Saved data entries:

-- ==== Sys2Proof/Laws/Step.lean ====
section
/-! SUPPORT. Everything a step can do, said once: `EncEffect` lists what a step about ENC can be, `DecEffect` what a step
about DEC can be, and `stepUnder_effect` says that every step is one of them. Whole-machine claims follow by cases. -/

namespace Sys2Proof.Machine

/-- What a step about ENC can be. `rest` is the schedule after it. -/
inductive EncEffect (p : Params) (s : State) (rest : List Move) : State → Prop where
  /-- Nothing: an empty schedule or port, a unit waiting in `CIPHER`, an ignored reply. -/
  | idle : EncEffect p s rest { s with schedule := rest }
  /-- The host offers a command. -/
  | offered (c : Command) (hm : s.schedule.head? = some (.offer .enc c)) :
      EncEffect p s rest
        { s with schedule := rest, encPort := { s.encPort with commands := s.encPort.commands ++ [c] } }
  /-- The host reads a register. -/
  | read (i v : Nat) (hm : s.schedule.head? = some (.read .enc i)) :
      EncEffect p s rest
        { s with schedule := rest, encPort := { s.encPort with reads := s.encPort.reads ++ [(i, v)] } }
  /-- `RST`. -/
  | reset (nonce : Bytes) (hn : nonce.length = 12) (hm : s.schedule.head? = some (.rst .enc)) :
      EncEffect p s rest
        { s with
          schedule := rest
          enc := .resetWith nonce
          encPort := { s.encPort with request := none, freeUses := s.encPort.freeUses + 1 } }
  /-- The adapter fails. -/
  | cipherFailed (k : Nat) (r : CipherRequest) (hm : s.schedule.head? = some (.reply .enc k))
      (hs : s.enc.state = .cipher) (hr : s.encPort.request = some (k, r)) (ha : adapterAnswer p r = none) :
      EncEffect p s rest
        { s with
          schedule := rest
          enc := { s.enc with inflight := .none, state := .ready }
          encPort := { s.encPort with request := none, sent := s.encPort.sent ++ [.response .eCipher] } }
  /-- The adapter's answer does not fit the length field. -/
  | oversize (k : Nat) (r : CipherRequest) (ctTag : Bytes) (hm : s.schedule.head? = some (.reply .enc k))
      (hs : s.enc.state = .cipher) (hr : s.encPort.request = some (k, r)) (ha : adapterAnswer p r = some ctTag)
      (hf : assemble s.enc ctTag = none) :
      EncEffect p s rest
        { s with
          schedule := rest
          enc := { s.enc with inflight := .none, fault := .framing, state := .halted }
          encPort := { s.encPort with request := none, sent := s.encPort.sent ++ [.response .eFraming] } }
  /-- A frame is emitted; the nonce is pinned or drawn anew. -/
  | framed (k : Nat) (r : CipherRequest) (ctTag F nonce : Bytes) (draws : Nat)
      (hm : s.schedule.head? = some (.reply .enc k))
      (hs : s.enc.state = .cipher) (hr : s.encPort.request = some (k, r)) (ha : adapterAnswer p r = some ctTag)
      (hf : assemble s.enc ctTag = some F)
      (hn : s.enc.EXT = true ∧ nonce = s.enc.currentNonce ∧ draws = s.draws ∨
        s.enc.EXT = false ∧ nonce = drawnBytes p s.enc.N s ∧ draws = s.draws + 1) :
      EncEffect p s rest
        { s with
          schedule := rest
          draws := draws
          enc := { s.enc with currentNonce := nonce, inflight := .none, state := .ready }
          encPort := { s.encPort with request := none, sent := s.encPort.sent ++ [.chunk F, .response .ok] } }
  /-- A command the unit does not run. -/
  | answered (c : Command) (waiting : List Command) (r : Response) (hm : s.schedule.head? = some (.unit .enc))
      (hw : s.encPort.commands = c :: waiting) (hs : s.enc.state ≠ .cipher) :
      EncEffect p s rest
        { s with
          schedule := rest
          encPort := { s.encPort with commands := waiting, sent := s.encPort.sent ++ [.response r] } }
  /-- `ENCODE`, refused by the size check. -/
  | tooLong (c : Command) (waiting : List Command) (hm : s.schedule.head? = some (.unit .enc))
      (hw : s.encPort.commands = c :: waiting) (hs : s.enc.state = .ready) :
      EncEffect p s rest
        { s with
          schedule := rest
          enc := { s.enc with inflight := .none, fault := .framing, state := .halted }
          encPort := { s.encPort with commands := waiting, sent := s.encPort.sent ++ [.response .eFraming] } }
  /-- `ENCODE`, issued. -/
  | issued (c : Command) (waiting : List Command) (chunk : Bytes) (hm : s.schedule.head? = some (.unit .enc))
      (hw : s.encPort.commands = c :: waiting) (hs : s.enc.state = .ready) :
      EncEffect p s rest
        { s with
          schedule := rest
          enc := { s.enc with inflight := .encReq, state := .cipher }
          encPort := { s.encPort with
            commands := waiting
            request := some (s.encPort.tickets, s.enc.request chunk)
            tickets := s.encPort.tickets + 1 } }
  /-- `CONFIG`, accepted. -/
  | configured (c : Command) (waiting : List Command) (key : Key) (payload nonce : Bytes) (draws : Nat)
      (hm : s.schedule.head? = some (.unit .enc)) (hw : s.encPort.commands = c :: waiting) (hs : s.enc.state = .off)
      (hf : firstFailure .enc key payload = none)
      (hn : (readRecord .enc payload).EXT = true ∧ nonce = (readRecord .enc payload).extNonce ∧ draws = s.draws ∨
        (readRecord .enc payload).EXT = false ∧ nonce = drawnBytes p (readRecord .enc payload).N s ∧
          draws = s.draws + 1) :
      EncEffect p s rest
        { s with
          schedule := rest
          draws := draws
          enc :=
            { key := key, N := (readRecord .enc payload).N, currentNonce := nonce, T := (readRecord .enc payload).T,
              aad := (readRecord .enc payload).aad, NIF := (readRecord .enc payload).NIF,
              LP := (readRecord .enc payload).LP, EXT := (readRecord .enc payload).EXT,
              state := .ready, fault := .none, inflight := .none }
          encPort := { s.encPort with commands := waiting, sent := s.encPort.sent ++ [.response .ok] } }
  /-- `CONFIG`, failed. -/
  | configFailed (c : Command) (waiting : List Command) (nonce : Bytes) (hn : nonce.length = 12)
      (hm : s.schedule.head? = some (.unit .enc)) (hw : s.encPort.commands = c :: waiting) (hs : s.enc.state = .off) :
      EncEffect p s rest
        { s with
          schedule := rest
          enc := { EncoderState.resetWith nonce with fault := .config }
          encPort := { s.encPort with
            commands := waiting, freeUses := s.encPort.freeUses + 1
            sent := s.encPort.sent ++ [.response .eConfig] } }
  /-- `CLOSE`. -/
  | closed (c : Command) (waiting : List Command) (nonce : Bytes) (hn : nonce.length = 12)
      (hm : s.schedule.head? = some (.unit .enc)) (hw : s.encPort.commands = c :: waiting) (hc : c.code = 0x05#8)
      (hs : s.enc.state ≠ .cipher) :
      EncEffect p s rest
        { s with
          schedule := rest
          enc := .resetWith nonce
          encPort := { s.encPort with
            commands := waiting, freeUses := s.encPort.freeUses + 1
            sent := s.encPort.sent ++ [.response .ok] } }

Work instructions: Keeping each word as it stands, transcribe every entry.

Solved problem:
-- ==== Sys2Proof/Laws/Step.lean ====
section
/-! SUPPORT. Everything a step can do, said once: `EncEffect` lists what a step about ENC can be, `DecEffect` what a step
about DEC can be, and `stepUnder_effect` says that every step is one of them. Whole-machine claims follow by cases. -/

namespace Sys2Proof.Machine

/-- What a step about ENC can be. `rest` is the schedule after it. -/
inductive EncEffect (p : Params) (s : State) (rest : List Move) : State → Prop where
  /-- Nothing: an empty schedule or port, a unit waiting in `CIPHER`, an ignored reply. -/
  | idle : EncEffect p s rest { s with schedule := rest }
  /-- The host offers a command. -/
  | offered (c : Command) (hm : s.schedule.head? = some (.offer .enc c)) :
      EncEffect p s rest
        { s with schedule := rest, encPort := { s.encPort with commands := s.encPort.commands ++ [c] } }
  /-- The host reads a register. -/
  | read (i v : Nat) (hm : s.schedule.head? = some (.read .enc i)) :
      EncEffect p s rest
        { s with schedule := rest, encPort := { s.encPort with reads := s.encPort.reads ++ [(i, v)] } }
  /-- `RST`. -/
  | reset (nonce : Bytes) (hn : nonce.length = 12) (hm : s.schedule.head? = some (.rst .enc)) :
      EncEffect p s rest
        { s with
          schedule := rest
          enc := .resetWith nonce
          encPort := { s.encPort with request := none, freeUses := s.encPort.freeUses + 1 } }
  /-- The adapter fails. -/
  | cipherFailed (k : Nat) (r : CipherRequest) (hm : s.schedule.head? = some (.reply .enc k))
      (hs : s.enc.state = .cipher) (hr : s.encPort.request = some (k, r)) (ha : adapterAnswer p r = none) :
      EncEffect p s rest
        { s with
          schedule := rest
          enc := { s.enc with inflight := .none, state := .ready }
          encPort := { s.encPort with request := none, sent := s.encPort.sent ++ [.response .eCipher] } }
  /-- The adapter's answer does not fit the length field. -/
  | oversize (k : Nat) (r : CipherRequest) (ctTag : Bytes) (hm : s.schedule.head? = some (.reply .enc k))
      (hs : s.enc.state = .cipher) (hr : s.encPort.request = some (k, r)) (ha : adapterAnswer p r = some ctTag)
      (hf : assemble s.enc ctTag = none) :
      EncEffect p s rest
        { s with
          schedule := rest
          enc := { s.enc with inflight := .none, fault := .framing, state := .halted }
          encPort := { s.encPort with request := none, sent := s.encPort.sent ++ [.response .eFraming] } }
  /-- A frame is emitted; the nonce is pinned or drawn anew. -/
  | framed (k : Nat) (r : CipherRequest) (ctTag F nonce : Bytes) (draws : Nat)
      (hm : s.schedule.head? = some (.reply .enc k))
      (hs : s.enc.state = .cipher) (hr : s.encPort.request = some (k, r)) (ha : adapterAnswer p r = some ctTag)
      (hf : assemble s.enc ctTag = some F)
      (hn : s.enc.EXT = true ∧ nonce = s.enc.currentNonce ∧ draws = s.draws ∨
        s.enc.EXT = false ∧ nonce = drawnBytes p s.enc.N s ∧ draws = s.draws + 1) :
      EncEffect p s rest
        { s with
          schedule := rest
          draws := draws
          enc := { s.enc with currentNonce := nonce, inflight := .none, state := .ready }
          encPort := { s.encPort with request := none, sent := s.encPort.sent ++ [.chunk F, .response .ok] } }
  /-- A command the unit does not run. -/
  | answered (c : Command) (waiting : List Command) (r : Response) (hm : s.schedule.head? = some (.unit .enc))
      (hw : s.encPort.commands = c :: waiting) (hs : s.enc.state ≠ .cipher) :
      EncEffect p s rest
        { s with
          schedule := rest
          encPort := { s.encPort with commands := waiting, sent := s.encPort.sent ++ [.response r] } }
  /-- `ENCODE`, refused by the size check. -/
  | tooLong (c : Command) (waiting : List Command) (hm : s.schedule.head? = some (.unit .enc))
      (hw : s.encPort.commands = c :: waiting) (hs : s.enc.state = .ready) :
      EncEffect p s rest
        { s with
          schedule := rest
          enc := { s.enc with inflight := .none, fault := .framing, state := .halted }
          encPort := { s.encPort with commands := waiting, sent := s.encPort.sent ++ [.response .eFraming] } }
  /-- `ENCODE`, issued. -/
  | issued (c : Command) (waiting : List Command) (chunk : Bytes) (hm : s.schedule.head? = some (.unit .enc))
      (hw : s.encPort.commands = c :: waiting) (hs : s.enc.state = .ready) :
      EncEffect p s rest
        { s with
          schedule := rest
          enc := { s.enc with inflight := .encReq, state := .cipher }
          encPort := { s.encPort with
            commands := waiting
            request := some (s.encPort.tickets, s.enc.request chunk)
            tickets := s.encPort.tickets + 1 } }
  /-- `CONFIG`, accepted. -/
  | configured (c : Command) (waiting : List Command) (key : Key) (payload nonce : Bytes) (draws : Nat)
      (hm : s.schedule.head? = some (.unit .enc)) (hw : s.encPort.commands = c :: waiting) (hs : s.enc.state = .off)
      (hf : firstFailure .enc key payload = none)
      (hn : (readRecord .enc payload).EXT = true ∧ nonce = (readRecord .enc payload).extNonce ∧ draws = s.draws ∨
        (readRecord .enc payload).EXT = false ∧ nonce = drawnBytes p (readRecord .enc payload).N s ∧
          draws = s.draws + 1) :
      EncEffect p s rest
        { s with
          schedule := rest
          draws := draws
          enc :=
            { key := key, N := (readRecord .enc payload).N, currentNonce := nonce, T := (readRecord .enc payload).T,
              aad := (readRecord .enc payload).aad, NIF := (readRecord .enc payload).NIF,
              LP := (readRecord .enc payload).LP, EXT := (readRecord .enc payload).EXT,
              state := .ready, fault := .none, inflight := .none }
          encPort := { s.encPort with commands := waiting, sent := s.encPort.sent ++ [.response .ok] } }
  /-- `CONFIG`, failed. -/
  | configFailed (c : Command) (waiting : List Command) (nonce : Bytes) (hn : nonce.length = 12)
      (hm : s.schedule.head? = some (.unit .enc)) (hw : s.encPort.commands = c :: waiting) (hs : s.enc.state = .off) :
      EncEffect p s rest
        { s with
          schedule := rest
          enc := { EncoderState.resetWith nonce with fault := .config }
          encPort := { s.encPort with
            commands := waiting, freeUses := s.encPort.freeUses + 1
            sent := s.encPort.sent ++ [.response .eConfig] } }
  /-- `CLOSE`. -/
  | closed (c : Command) (waiting : List Command) (nonce : Bytes) (hn : nonce.length = 12)
      (hm : s.schedule.head? = some (.unit .enc)) (hw : s.encPort.commands = c :: waiting) (hc : c.code = 0x05#8)
      (hs : s.enc.state ≠ .cipher) :
      EncEffect p s rest
        { s with
          schedule := rest
          enc := .resetWith nonce
          encPort := { s.encPort with
            commands := waiting, freeUses := s.encPort.freeUses + 1
            sent := s.encPort.sent ++ [.response .ok] } }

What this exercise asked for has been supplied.